Peter Moores, who succeeded Fletcher as coach in 2007, never had the respect of his senior batsmen and his England were less a unified team than a fractious, factionalised group.
"Pietersen and Vaughan, in particular, didn't respect Moores because he'd never played the game at the highest level," I was told by a senior England player. "It was an unhappy time."
The key appointment, everyone I've spoken to in the camp agrees, was that of Andy Flower as coach in 2009. Born in Cape Town in 1968, he moved with his family to live in what was then white minority-ruled Rhodesia in the 1970s. His formative years were spent in a country at war as the white elite fought a futile rearguard against the forces of black African liberation. Like many Zimbabweans, including Fletcher who served as a conscript during the Rhodesian Bush War, Flower has a certain reserve and a cold-eyed, taciturn toughness. As a player, a wicketkeeper-batsman in a poor side, he was among the very best of his generation, with a Test batting average of 51. In one drawn match in India, in 2000, he scored an unbeaten 232 and, behind the stumps, did not concede a single bye, an astounding feat of stamina and concentration.
When Flower speaks about batting, in that careful, well-modulated tone of his, the players listen, which was never the case for Moores. "We all know what a good player Flower was," Alastair Cook told me. "He has this aura about him. He's tough but fair. And he has an excellent relationship with [Andrew] Strauss."
The southern African influence on English cricket is profound, and is likely to continue as more England-qualified South Africans, such as Craig Kieswetter and Jade Dernbach, progress to play alongside the likes of Pietersen and Jonathan Trott. Strauss and wicketkeeper Matt Prior also spent their early years in South Africa, and brought with them to England the work ethic and discipline they learned at school. "England have no reason to be embarrassed that four of their top seven batsman - and all of their recently successful coaches - have strong African connections," wrote Peter Roebuck in the Sydney Morning Herald.
"There never has been anything seriously wrong with English cricket, just that it got a bit lazy."
The suggestion is that it needed outside influence to disrupt and transform an indigenous culture of complacency. The challenge now is to achieve what seems to elude all England national sides - as it did Clive Woodward's great rugby side of 2003 - but not club sides such as Manchester United, and that's to keep on winning, series after series, year after year.
It's taken the example of this African-influenced England team to show us all what can be achieved through exceptional determination and togetherness. As they've demonstrated, there's no reason why England, in any sport, should not be the best in the world.

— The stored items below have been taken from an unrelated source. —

-- ==== Sys2Proof/Machine/Environment.lean ====
section
/-! DEFINITION. What the other agents do between two steps of the processor, and power going down and coming up (spec
60_exceptions.md R260, R273, R283, R311; 70_reset_and_hazards.md R320 to R326). -/

namespace Sys2Proof.Machine

open Sys2Proof.Config

/-! ### The console and the bus -/

/-- What the console or an NPR master reads at an address (R45, R72, R311): a register address shows the scratch pad
while the processor is halted and zero while it is not (R66); nothing where no memory answers. -/
def masterRead (a : Word) (s : State) : Option Word :=
  if isRegisterAddress a then some (if s.isHalted then s.spm a else 0)
  else if evenAddr a = pswAddress then some (zext s.psw)
  else if answer s.inst .dati (evenAddr a) = some .memory then some (s.memWord (evenAddr a))
  else none

/-- A halted processor goes on from the service point it was at, which does not grant the halt request again (R243,
R283, D10; log 43) and has latched its bus requests before the halt (R285; log 49). DESIGN CHOICE: it sees the flags that
were set while the processor was halted (log 45). -/
def resume (r : RunState) (s : State) : State := (s.setRunState r).setHaltPassed true

/-- `console_continue`; after a halt in WAIT the processor is still waiting (R243, R244, R283). -/
def consoleContinue (s : State) : State :=
  match s.runState with
  | .halted => resume .run s
  | .haltGranted true => resume .wait s
  | .haltGranted false => resume .run s
  | _ => s

/-! ### Power -/

def State.setPower (s : State) (p : Power) : State := { s with power := p }

/-- The processor and the bus are initialised: IR is 100000, no flag is pending, devices request nothing and nothing is
latched (R46, R47, R321, R324, D8; logs 34, 35, 49). -/
def enterInit (s : State) : State :=
  (((((s.setIr 0o100000).setPending
    { busError := false, parityError := false, trace := false, stackOverflow := false, powerFail := false }).setRequests
    []).latchRequests.setRunState .init).setHaltPassed false).setPower { s.power with pup := false, pdwn := false }

/-- Every processor register holds any value, as after a loss of power (R46, U7, U8; log 23). -/
def loseRegisters (s : State) : State :=
  let w (n : Nat) : Word := freeWord (s.free + n)
  { s with
    regs := { r0 := w 0, r1 := w 1, r2 := w 2, r3 := w 3, r4 := w 4, r5 := w 5, sp := w 6, pc := w 7 }
    hidden := { r10 := w 8, r11 := w 9, r12 := w 10, r13 := w 11, r14 := w 12, r15 := w 13, r16 := w 14, r17 := w 15
                b := w 16 }
    psw := lowByte (w 17)
    free := s.free + 18 }

/-- DC LO is negated: the power-up INIT begins; registers are lost, and memory too if it is not retained (R321, R326,
U8; log 23). -/
def powerUp (s : State) : State :=
  enterInit (loseRegisters (if s.inst.memoryRetained then s else s.setMem []))

/-- The assertion of AC LO: power fail, and the PDWN one-shot starts; it is ignored in the PUP interval, and while the
processor has no power or is being initialised (R273, R321; log 42). -/
def assertAcLo (s : State) : State :=
  let s' := s.setPower { s.power with acLo := true }
  if s.power.acLo || s.power.pup || decide (s.runState = .powerOff) || decide (s.runState = .init) then s'
  else (s'.setPending { s'.pending with powerFail := true }).setPower { s'.power with pdwn := true }

/-- The PDWN one-shot times out: with power still there the INIT is triggered again, registers and memory intact
(R273). -/
def endPowerDown (s : State) : State :=
  if s.power.pdwn && !decide (s.runState = .powerOff) then enterInit s
  else s.setPower { s.power with pdwn := false }

/-- What is left of the restart routine. An error in one of its reads leaves the flag of the trap through 4 for the
service point that follows, after bad parity too, as R321 says of this routine (log 44); B then holds the word (R268). -/
def settleRestart (r : Res Unit) : State :=
  match r with
  | .abort (.parityError w) s => (s.setHidden { s.hidden with b := w }).flagAbort .busError
  | r => r.settle

/-- The restart routine, once the INIT is over and AC LO is negated: R5 receives PC; PC and PSW come from the words at
24 and 26 (R321, R46). -/
def restart (s : State) : State :=
  let s1 := s.setReg .r5 (s.reg .pc)
  let s2 := (s1.setHidden { s1.hidden with r13 := 0o24 }).setPower { s1.power with pup := true }
  (settleRestart (loadVector 0o24 s2)).setRunState .run

/-! ### Events -/

/-- The act of another agent (R260, R311). -/
def applyEvent (e : Event) (s : State) : State :=
  match e with
  | .device a => s.setRequests (a.apply s.requests)
  | .haltSwitch on => s.setHaltRequest on
  | .consoleContinue => consoleContinue s
  | .masterWrite w => masterWrite w s
  | .busInit => s.setRequests []
  | .acLo true => assertAcLo s
  | .acLo false => s.setPower { s.power with acLo := false }
  | .dcLo true => (s.setPower { s.power with dcLo := true }).setRunState .powerOff
  | .dcLo false => if s.power.dcLo then powerUp (s.setPower { s.power with dcLo := false }) else s
  | .pupEnds => s.setPower { s.power with pup := false }
  | .pdwnEnds => endPowerDown s

end Sys2Proof.Machine
end

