/-- R62, R124, R265, R268: a fetch from an odd address, from an address where nothing answers, or of a word with bad
parity takes the bus error or parity trap, which saves the PC unincremented; the word with the bad parity is left in IR. That
IR is not looked at in RUN, where it can still be 000000 after a continue, is the model's choice (log 48). -/
def Obligations.FailedFetchTraps : Prop :=
  ∀ s₀ s : State, TurnOf s₀ s → s.runState = .run → Quiet s →
    ((isOdd (s.reg .pc) = true ∨
        (internalAddress (s.reg .pc).toNat = false ∧ answer s.inst .dati (evenAddr (s.reg .pc)) = none)) →
      TrapReady 0o4 s → ∃ t, step s₀ = .next t ∧ TrapTaken 0o4 s t ∧ TrapKeeps s t ∧
        t.requests = s.enterService.requests) ∧
    (isOdd (s.reg .pc) = false → internalAddress (s.reg .pc).toNat = false →
      (answer s.inst .dati (s.reg .pc)).isSome = true → badParity s.inst (s.reg .pc) = true →
      TrapReady 0o114 s → ∃ t, step s₀ = .next t ∧ TrapTaken 0o114 s t ∧ TrapKeeps s t ∧
        t.requests = s.enterService.requests ∧
        (answer s.inst .dati (s.reg .pc) = some .memory → t.ir = s.memWord (s.reg .pc)))

/-! ### The bus -/

/-- R56, R61, R64, R33, R66, R76, R268: what a word read gives, address by address; a device answers some word (log 19). A
parity error carries the word that was answered. That the byte above the PSW reads zero is the spec's decision D1 (log
10). -/
def Obligations.WordReads : Prop :=
  ∀ (s : State) (k : Transfer) (a : Word), s.npr = [] →
    (isOdd a = true → readWord k a s = .abort .busError s) ∧
    (a = pswAddress → readWord k a s = .ok (zext s.psw) s) ∧
    (isOdd a = false → isRegisterAddress a = true → readWord k a s = .ok 0 s) ∧
    (isOdd a = false → internalAddress a.toNat = false →
      (answer s.inst k a = none → readWord k a s = .abort .busError s) ∧
      (answer s.inst k a = some .memory → badParity s.inst a = true →
        readWord k a s = .abort (.parityError (s.memWord a)) s) ∧
      (answer s.inst k a = some .device → badParity s.inst a = true →
        ∃ w, readWord k a s = .abort (.parityError w) (s.useFree 1)) ∧
      (answer s.inst k a = some .memory → badParity s.inst a = false → readWord k a s = .ok (s.memWord a) s) ∧
      (answer s.inst k a = some .device → badParity s.inst a = false → ∃ w, readWord k a s = .ok w (s.useFree 1)))

/-- R57, R35, R66, R64, R76, R268: a byte read is allowed at an odd address, and gives the byte there; no answer and bad
parity raise as for a word, and a device answers some byte (log 19). That the byte above the PSW reads zero is the spec's
decision D1 (logs 10, 30); that answer and parity are those of the even address is DEDUCED (log 29). -/
def Obligations.ByteReads : Prop :=
  ∀ (s : State) (k : Transfer) (a : Word), s.npr = [] →
    (a = 0o177776 → readByte k a s = .ok s.psw s) ∧ (a = 0o177777 → readByte k a s = .ok 0 s) ∧
    (isRegisterAddress a = true → readByte k a s = .ok 0 s) ∧
    (internalAddress a.toNat = false →
      (answer s.inst k (evenAddr a) = none → readByte k a s = .abort .busError s) ∧
      (answer s.inst k (evenAddr a) = some .memory → badParity s.inst (evenAddr a) = true →
        readByte k a s = .abort (.parityError (s.memWord (evenAddr a))) s) ∧
      (answer s.inst k (evenAddr a) = some .device → badParity s.inst (evenAddr a) = true →
        ∃ w, readByte k a s = .abort (.parityError w) (s.useFree 1)) ∧
      (answer s.inst k (evenAddr a) = some .memory → badParity s.inst (evenAddr a) = false →
        readByte k a s = .ok (s.memByte a) s) ∧
      (answer s.inst k (evenAddr a) = some .device → badParity s.inst (evenAddr a) = false →
        ∃ b, readByte k a s = .ok b (s.useFree 1)))

/-- R58, R61, R64, R66, R34: what a word write leaves: the word where memory answers, the PSW at its address, nothing at
a register address; nothing at all when it is odd or not answered. -/
def Obligations.WordWrites : Prop :=
  ∀ (s : State) (a v : Word), s.npr = [] →
    (isOdd a = true → writeWord a v s = .abort .busError s) ∧
    (answersWrite .word s a = false → writeWord a v s = .abort .busError s) ∧
    (isOdd a = false → answersWrite .word s a = true →
      ∃ t, writeWord a v s = .ok () t ∧ Stored .word a v s t ∧ PswAfterStore a (lowByte v) s.cc s t ∧
        (∀ q, t.reg q = s.reg q) ∧ t.pending = s.pending ∧ SameControl s t)

/-- R58, R64, R66, R35: what a byte write leaves: the one byte, at an odd address too. That 177777 stores nothing is the
spec's decision D1 (log 30); that the answer is that of the even address is DEDUCED (log 29). -/
def Obligations.ByteWrites : Prop :=
  ∀ (s : State) (a : Word) (v : Byte), s.npr = [] →
    (answersWrite .byte s a = false → writeByte a v s = .abort .busError s) ∧
    (answersWrite .byte s a = true →
      ∃ t, writeByte a v s = .ok () t ∧ Stored .byte a v s t ∧ PswAfterStore a v s.cc s t ∧
        (∀ q, t.reg q = s.reg q) ∧ t.pending = s.pending ∧ SameControl s t)

/-- R72, R73, R59: every modifying instruction with a memory destination, word and byte: what other masters write before
its read half it sees, and nothing of theirs comes between the halves: what they have to write next waits until the write
half is done. The destination is plain memory; that the schedule of the masters is State.npr is the model's form (log 17),
and so is that C is the one that they left, where they have written 177776 (log 50). -/
def Obligations.ModifyIsIndivisible : Prop :=
  ∀ (s s1 : State) (m : MemMode) (r : Reg) (ea inc : Word) (l : List MasterWrite) (rest : List (List MasterWrite)),
    s1.npr = l :: rest → s1.mem.wf = true →
    let u := masterWrites l { s1 with npr := rest }
    (eaOf m r .word s.useScratch = .ok (ea, inc) s1 → plainWord s1 ea = true →
      (∀ p ∈ wordModify,
        ModifiedAlone .word r inc ea (p.2 s.inst.params u.cc (u.memWord ea)) rest s u (p.1 (.mem m r))) ∧
      (s.inst.params.movClrReadBeforeWrite = true →
        ModifiedAlone .word r inc ea (aluClr u.cc) rest s u (.clr (.mem m r)))) ∧
    (eaOf m r .byte s.useScratch = .ok (ea, inc) s1 → plainMemory s1 ea = true →
      (∀ p ∈ byteModify,
        ModifiedAlone .byte r inc ea (p.2 s.inst.params u.cc (u.memByte ea)) rest s u (p.1 (.mem m r))) ∧
      (s.inst.params.movClrReadBeforeWrite = true →
        ModifiedAlone .byte r inc ea (aluClr u.cc) rest s u (.clrb (.mem m r)))) ∧
    (∀ (src : Operand) (a : Word) (s0 : State), readSource .word src s.useScratch = .ok a s0 →
      eaOf m r .word s0 = .ok (ea, inc) s1 → plainWord s1 ea = true →
      (∀ p ∈ wordCombine,
        ModifiedAlone .word r inc ea (p.2 a u.cc (u.memWord ea)) rest s u (p.1 src (.mem m r))) ∧
      (s.inst.params.movClrReadBeforeWrite = true →
        ModifiedAlone .word r inc ea (aluMov a u.cc) rest s u (.mov src (.mem m r)))) ∧
    (∀ (src : Operand) (a : Byte) (s0 : State), readSource .byte src s.useScratch = .ok a s0 →
      eaOf m r .byte s0 = .ok (ea, inc) s1 → plainMemory s1 ea = true →
      (∀ p ∈ byteCombine,
        ModifiedAlone .byte r inc ea (p.2 a u.cc (u.memByte ea)) rest s u (p.1 src (.mem m r))) ∧
      (s.inst.params.movClrReadBeforeWrite = true →
        ModifiedAlone .byte r inc ea (aluMov a u.cc) rest s u (.movb src (.mem m r))))

/-! ### Operands -/

/-- R113 to R120, R123, R271: the effective address of each mode in memory, what it does to its register and to PC, and
the stack limit check of modes 4 and 5 on R6; the pointer and index words standing in plain memory. -/
def Obligations.EffectiveAddresses : Prop :=
  ∀ (s : State) (r : Reg) (sz : Size), s.npr = [] →
    let d : Word := if sz = .word ∨ r = .sp ∨ r = .pc then 2 else 1
    let moved (v : Word) : State := (s.setReg r v).setPending { s.pending with
      stackOverflow := s.pending.stackOverflow || (decide (r = .sp) && decide (v.toNat < 0o400)) }
    let x : Word := s.memWord (s.reg .pc)
    let sum : Word := if r = .pc then x + (s.reg .pc + 2) else x + s.reg r
    eaOf .deferred r sz s = .ok (s.reg r, 0) s ∧
    eaOf .autoInc r sz s = .ok (s.reg r, d) s ∧
    eaOf .autoDec r sz s = .ok (s.reg r - d, 0) (moved (s.reg r - d)) ∧
    (plainWord s (s.reg r) = true →
      eaOf .autoIncDef r sz s = .ok (s.memWord (s.reg r), 0) (s.setReg r (s.reg r + 2))) ∧
    (plainWord s (s.reg r - 2) = true →
      eaOf .autoDecDef r sz s = .ok (s.memWord (s.reg r - 2), 0) (moved (s.reg r - 2))) ∧
    (plainWord s (s.reg .pc) = true →
      eaOf .index r sz s = .ok (sum, 0) (s.setReg .pc (s.reg .pc + 2)) ∧
      (plainWord s sum = true → eaOf .indexDef r sz s = .ok (s.memWord sum, 0) (s.setReg .pc (s.reg .pc + 2))))
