/-- Whether a part of an instruction ends well or is aborted, `P` holds of the state it leaves. -/
def Res.Keeps {α : Type} (P : State → Prop) (r : Res α) : Prop :=
  match r with
  | .ok _ s => P s
  | .abort _ s => P s

/-- `P` holds of the next state, if there is one. -/
def NextKeeps (P : State → Prop) (o : Host.Outcome State Fault Refusal) : Prop := ∀ t, o = .next t → P t

theorem Res.Keeps.andThen {α β : Type} {P : State → Prop} {r : Res α} {f : α → State → Res β} (h : r.Keeps P)
    (hf : ∀ a s, P s → (f a s).Keeps P) : (r.andThen f).Keeps P := by
  cases r with
  | ok a s => exact hf a s h
  | abort c s => exact h

/-- An even address is not odd. -/
theorem isOdd_evenAddr (a : Word) : isOdd (evenAddr a) = false := by
  simp [isOdd, evenAddr]

/-- The number of an even address. -/
theorem toNat_evenAddr (a : Word) : (evenAddr a).toNat = 2 * (a.toNat / 2) := by
  apply Nat.eq_of_testBit_eq
  intro i
  rw [evenAddr, BitVec.toNat_and, Nat.testBit_and, show 2 * (a.toNat / 2) = 2 ^ 1 * (a.toNat / 2) by omega,
    Nat.testBit_two_pow_mul, show (0o177776 : Word).toNat = 2 ^ 1 * (2 ^ 15 - 1) by rfl, Nat.testBit_two_pow_mul,
    Nat.testBit_two_pow_sub_one]
  rcases i with _ | i
  · simp
  · by_cases hi : i < 15
    · simp [hi, Nat.testBit_div_two]
    · have : a.toNat.testBit (i + 1) = false := Nat.testBit_lt_two_pow (lt_of_lt_of_le a.isLt
        (Nat.pow_le_pow_right (by norm_num) (by omega)))
      simp [hi, this, Nat.testBit_div_two]

/-- The register addresses are whole words. -/
theorem isRegisterAddress_evenAddr (a : Word) : isRegisterAddress (evenAddr a) = isRegisterAddress a := by
  unfold isRegisterAddress
  rw [toNat_evenAddr]
  congr 1
  · exact decide_eq_decide.2 (by omega)
  · exact decide_eq_decide.2 (by omega)

namespace ClosedData

variable {P : State → Prop} (hP : ClosedData P)
include hP

/-! ### Single updates -/

theorem setReg (s : State) (r : Reg) (v : Word) (h : P s) : P (s.setReg r v) := hP.regs _ _ h
theorem bump (s : State) (r : Reg) (v : Word) (h : P s) : P (s.bump r v) := hP.regs _ _ h
theorem setPsw (s : State) (v : Byte) (h : P s) : P (s.setPsw v) := hP.psw _ _ h
theorem setCc (s : State) (f : Cc) (h : P s) : P (s.setCc f) := hP.psw _ _ h
theorem setHidden (s : State) (x : Hidden) (h : P s) : P (s.setHidden x) := hP.hidden _ _ h
theorem setPending (s : State) (p : Pending) (h : P s) : P (s.setPending p) := hP.pending _ _ h
theorem setTrace (s : State) (t : Bool) (h : P s) : P (s.setTrace t) := hP.pending _ _ h
theorem complete (s : State) (t : Bool) (h : P s) : P (s.complete t) := hP.pending _ _ h
theorem useFree (s : State) (n : Nat) (h : P s) : P (s.useFree n) := hP.free _ _ h
theorem useScratch (s : State) (h : P s) : P s.useScratch := hP.useFree _ _ (hP.setHidden _ _ h)
theorem checkStack (s : State) (h : P s) : P s.checkStack := by
  rw [State.checkStack_eq]
  exact hP.setPending _ _ h
theorem pushDown (s : State) (c : Bool) (h : P s) : P (s.pushDown c) := by
  rw [State.pushDown_eq]
  exact hP.setPending _ _ (hP.setReg _ _ _ h)
theorem decrement (s : State) (r : Reg) (d : Word) (h : P s) : P (s.decrement r d) := by
  rw [State.decrement_eq]
  exact hP.setPending _ _ (hP.setReg _ _ _ h)
theorem setSpm (s : State) (a v : Word) (h : P s) : P (s.setSpm a v) := by
  unfold State.setSpm
  split <;> first | exact hP.setReg _ _ _ h | exact hP.setHidden _ _ h

/-! ### The bus -/

theorem writePswByAddress (d : Byte) (s : State) (h : P s) : P (writePswByAddress d s) := by
  unfold Machine.writePswByAddress
  split
  · exact hP.setPsw _ _ h
  · exact hP.setPsw _ _ h
  · exact hP.useFree _ _ (hP.setPsw _ _ h)

theorem masterWrite (w : MasterWrite) (s : State) (h : P s) : P (masterWrite w s) := by
  cases w with
  | word a v =>
    simp only [Machine.masterWrite]
    split
    · split
      · exact hP.setSpm _ _ _ h
      · exact h
    · rename_i hw
      split
      · split
        · exact hP.setPsw _ _ h
        · exact hP.writePswByAddress _ _ h
      · rename_i hp
        split
        · rename_i ha
          exact hP.memWord _ _ _ h (isOdd_evenAddr a) hp (by simpa [isRegisterAddress_evenAddr] using hw) ha
        · exact h
  | byte a v =>
    simp only [Machine.masterWrite]
    split
    · split
      · exact hP.setPsw _ _ h
      · exact hP.writePswByAddress _ _ h
    · split
      · exact h
      · rename_i hp
        split
        · exact h
        · rename_i hw
          split
          · rename_i ha
            exact hP.memByte _ _ _ h hp (by simpa using hw) ha
          · exact h

theorem masterWrites (l : List MasterWrite) (s : State) (h : P s) : P (masterWrites l s) := by
  unfold Machine.masterWrites
  induction l generalizing s with
  | nil => exact h
  | cons w l ih => exact ih _ (hP.masterWrite w s h)

theorem busWindow (s : State) (h : P s) : P s.busWindow := by
  unfold State.busWindow
  split
  · exact h
  · exact hP.masterWrites _ _ (hP.npr _ _ h)

theorem transferIn (k : Transfer) (a : Word) (s : State) (h : P s) : (transferIn k a s).Keeps P := by
  have hw : ∀ kind, P (slaveWord kind a s).2 := by
    intro kind
    cases kind
    · exact h
    · exact hP.useFree _ _ h
  unfold Machine.transferIn
  repeat' split
  all_goals first | exact h | exact hw _

theorem readWord (k : Transfer) (a : Word) (s : State) (h : P s) : (readWord k a s).Keeps P := by
  unfold Machine.readWord
  split
  · exact hP.busWindow _ h
  · exact hP.transferIn _ _ _ (hP.busWindow _ h)

theorem readByte (k : Transfer) (a : Word) (s : State) (h : P s) : (readByte k a s).Keeps P := by
  have := hP.transferIn k a _ (hP.busWindow _ h)
  unfold Machine.readByte
  split <;> rename_i hr <;> rw [hr] at this <;> exact this

theorem putWord (a v : Word) (s : State) (h : P s) : (putWord a v s).Keeps P := by
  unfold Machine.putWord
  split
  · exact h
  · rename_i ho
    split
    · exact hP.writePswByAddress _ _ h
    · rename_i hp
      split
      · exact h
      · rename_i hw
        split
        · exact h
        · rename_i ha
          exact hP.memWord _ _ _ h (by simpa using ho) hp (by simpa using hw) ha
        · exact h

theorem putByte (a : Word) (v : Byte) (s : State) (h : P s) : (putByte a v s).Keeps P := by
  unfold Machine.putByte
  split
  · exact hP.writePswByAddress _ _ h
  · split
    · exact h
    · rename_i hp
      split
      · exact h
      · rename_i hw
        split
        · exact h
        · rename_i ha
          exact hP.memByte _ _ _ h hp (by simpa using hw) ha
        · exact h

theorem writeWord (a v : Word) (s : State) (h : P s) : (writeWord a v s).Keeps P := hP.putWord _ _ _ (hP.busWindow _ h)
theorem writeByte (a : Word) (v : Byte) (s : State) (h : P s) : (writeByte a v s).Keeps P :=
  hP.putByte _ _ _ (hP.busWindow _ h)

/-! ### Traps -/

theorem popWord (s : State) (h : P s) : (popWord s).Keeps P :=
  (hP.readWord _ _ _ h).andThen fun _ _ h1 => hP.setReg _ _ _ h1

theorem flagAbort (s : State) (c : Abort) (h : P s) : P (s.flagAbort c) := by
  cases c
  · exact hP.setPending _ _ h
  · exact hP.setPending _ _ (hP.setHidden _ _ h)

theorem readIntoB (a : Word) (s : State) (h : P s) : (readIntoB a s).Keeps P := by
  have h1 := hP.readWord .dati a _ h
  unfold Machine.readIntoB
  split <;> rename_i hr <;> rw [hr] at h1
  · exact hP.setHidden _ _ h1
  · exact hP.useFree _ _ (hP.setHidden _ _ h1)
  · exact h1

theorem loadVector (v : Word) (s : State) (h : P s) : (loadVector v s).Keeps P :=
  (hP.readIntoB _ _ h).andThen fun _ _ h1 =>
    (hP.readIntoB _ _ (hP.setReg _ _ _ (hP.setHidden _ _ h1))).andThen fun _ _ h2 => hP.setPsw _ _ h2

theorem pushPcAndVector (c : Bool) (v : Word) (s : State) (h : P s) : (pushPcAndVector c v s).Keeps P :=
  (hP.writeWord _ _ _ (hP.setHidden _ _ (hP.pushDown _ c h))).andThen fun _ _ h1 => hP.loadVector _ _ h1

theorem pushPsw (s : State) (h : P s) : (pushPsw s).Keeps P := by
  unfold Machine.pushPsw
  dsimp only
  split
  · exact hP.putWord _ _ _ (hP.busWindow _ h)
  · exact hP.putWord _ _ _ (hP.useFree _ _ (hP.busWindow _ h))

theorem settle (r : Res Unit) (h : r.Keeps P) : P r.settle := by
  cases r with
  | ok _ s => exact h
  | abort c s => exact hP.flagAbort s c h

theorem returnFromInterrupt (s : State) (h : P s) : (returnFromInterrupt s).Keeps P := by
  refine (hP.popWord _ h).andThen fun v s1 h1 => ?_
  have h2 := hP.popWord _ (hP.setReg _ .pc v h1)
  split <;> rename_i hr <;> rw [hr] at h2
  · exact hP.setPsw _ _ h2
  · show P (if _ then _ else _)
    split
    · exact h2
    · exact hP.setReg _ _ _ h2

The talent exists; what's been missing for too long in too many sports is the correct attitude and the will.
Putting woes come back to haunt Westwood
Lee Westwood set off in expectation for the US PGA title but, as is the way for him in the Majors, failed once more to conquer.
He played competently in the extreme heat at the Atlanta Athletic Club, striking the ball in the fourth and final Major of the season from tee to green as well as any player. But once again in a Major he missed out after finding himself in enough good positions throughout to have won.
The trouble for Westwood is that he does not putt like a top-ranked golfer. Perhaps only Sergio Garcia misses more putts from inside 10ft.
If he could putt better, Westwood, on whom I had a foolish wager to win the US PGA, would have won four or five Majors. The bitter truth may be that it will never happen for him. As he conceded, in exasperation at the end of the third round: "I don't know what else I can do?" Except to try again next year, and fail better.